This is the silver mining camp at Bazar Dara in the Tajik Pamirs: a barrel shaped cabin on leaf springs equipped with a kitchen, four beds and central heating; barracks for the miners; a hangar for the equipment; a coal-fired sauna; and an improvised outdoor gym with an iron bar for pull-ups, a wooden bench and some weights made from an old truck wheel. Over the winter, from November to April or May, the camp is completely cut off from the outside world. Work in the mines is suspended. One employee, together with his wife and family, guards the camp. There is a portable DVD player and four boxes of DVDs, and also satellite TV, but the receiver needs repairing.
Bazar Dara was not always as isolated and remote as it feels now. In the 11th century, a few kilometres further down the valley, there was a bustling mining and trading town with more than eighty houses, a caravansary, and silver processing facilities. At some point, for reasons unknown, the town and mines were abandoned.
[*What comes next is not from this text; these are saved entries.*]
/-- Does a location hold FREECNT of a context, whose AtomicOps are serialised at its home (R174)? -/
def isFreecnt (s : State) (ph : Phys) : Bool :=
  let a := ptrAddr s.mod.ctxbase
  ph.loc == 0 && ph.die == ptrDie s.mod.ctxbase && decide (a ≤ ph.pa) && decide (ph.pa < a + 64 * 512) && (ph.pa - a) % 64 / 8 == 3
/-- HOST_ATOMICOP: op 0 FetchAdd, 1 Swap, 2 CAS with comparand `cmp`. With SYSATOM = 1, and to FREECNT (R174), the home performs it, on another
die as a request that it answers. With SYSATOM = 0 the port reads, answers, and writes after an interval that R244 leaves open, a free value
(log 52). -/
def execHostAtomicop (h : HostReq) (op cmp : Nat) (s : State) : Host.Outcome State Fault Refusal :=
  if ¬ s.mod.ready ∨ ¬ (h.n = 4 ∨ h.n = 8) ∨ op > 2 ∨ h.off % h.n ≠ 0 then .next (answer s (.unsupported h.port))
  else match hostOpen s h with
    | none => .next (hostAbort s h)
    | some c =>
      let va := winVa s h.off
      let t := 1000 + h.port
      if hostHeld s h .amo then .next (hostWait s (.hostAtomicop h op cmp))
      else match translate s t c va .amo (mHost s h) with
      | .fault k l e => finish (hostFault s h c true ⟨k, l, e, va⟩)
      | .ok ph l e =>
        let s := checkAbsent (tlbFill s t c va l e) ph.loc ph.die (ph.pa % 2 ^ 52) h.n
        let old := homeRead s c va h.n ph
        let aop := match op with | 0 => 1 | 1 => 10 | _ => 9
        let a := BitVec.ofNat 64 (if op = 2 then cmp else h.val)
        let r := amoNew aop (8 * h.n) old a (BitVec.ofNat 64 h.val) 0 0 0 false
        let here : Bool := ph.die == portDie s h.port || ph.loc == 3
        if ph.sysatom ∨ isFreecnt s ph then
          if here then finish (answer (sinterBy (homeWrite s c va h.n r.1 ph) (mHost s h) c va ph 4) (.data h.port old))
          else finish (postXact s (mHost s h) c va h.n (.amo aop (8 * h.n) a (BitVec.ofNat 64 h.val) 0 0 0 false) ph false (.host h.port))
        else
          -- the write keeps the cycle of its translation as its place (R65)
          let s := addXact { sinterBy (homeUse s c va ph) (mHost s h) c va ph 8 with free := s.free + 1 }
            { id := 0, mkind := 5, mid := h.rid, die := portDie s h.port, path := 5, ctx := c, va := va, n := h.n, ph := ph, kind := .wr r.1
              rel := none, acq := none, sc := 5, seq := s.gtc, num := 0, dv := [], st := .fresh
              t0 := s.gtc + if here then (Config.freeValue s.free).toNat else 0, val := 0, nack := false, ret := .none, wh := 0 }
          finish (answer s (.data h.port old))

/-! ### CXL.mem (R63) -/

/-- Size in GiB of the HDM range of a port's die. -/
def hdmSize (s : State) (port : Nat) : Nat := if port = 0 then s.mod.hdm0 else s.mod.hdm4
/-- HOST_HDM_ACCESS: n bytes of one 64-byte line at an offset of the range, untranslated and unencrypted. -/
def execHostHdmAccess (port hpa : Nat) (wr : Bool) (n v : Nat) (s : State) : Host.Outcome State Fault Refusal :=
  if (wr ∧ ¬ s.mod.ready) ∨ port > 1 ∨ hpa % 64 + n > 64 ∨ hpa + n > hdmSize s port * 2 ^ 30 then .next (answer s (.unsupported port))
  else
    let d := portDie s port
    let pa := 512000000000 - hdmSize s port * 2 ^ 30 + hpa
    if wr then
      let s := physWrite s 1 d pa n v ⟨0, 0, 0⟩
      .next (answer (touchL2 s (4 * port) d 1 pa true false none) (.done port))
    else
      let line := maddr 1 d pa / 128
      let s := if plainL2 s line then s else reseal s line ⟨0, 0, 0⟩
      .next (answer (touchL2 s (4 * port) d 1 pa false false none) (.data port (physRead s 1 d pa n ⟨0, 0, 0⟩)))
Centuries later, in the 1970s, a Soviet geological expedition spent one summer in Bazar Dara digging a drift and prospecting for silver veins. In 2007, a Kazakh-Dutch consortium came in and continued mapping deposits. This year the Kazakhs left the joint venture and the Dutch sold the enterprise to a Chinese company.
Much uncertainty is in the air. Will the Chinese really come and stay? And will they provide employment in the way their Kazakh-Dutch predecessors did? How to communicate with them, given that their translator speaks no Tajik and barely any Russian? And last but not least, what to cook for them, and what would they get to eat themselves? The only provisions the Chinese delegation visiting the camp left behind were a box of instant noodles and tinned fish in fermented soy bean paste, which nobody developed a liking for.
Hopefully, the Chinese will at least help fix the satellite dish before the winter comes, they say.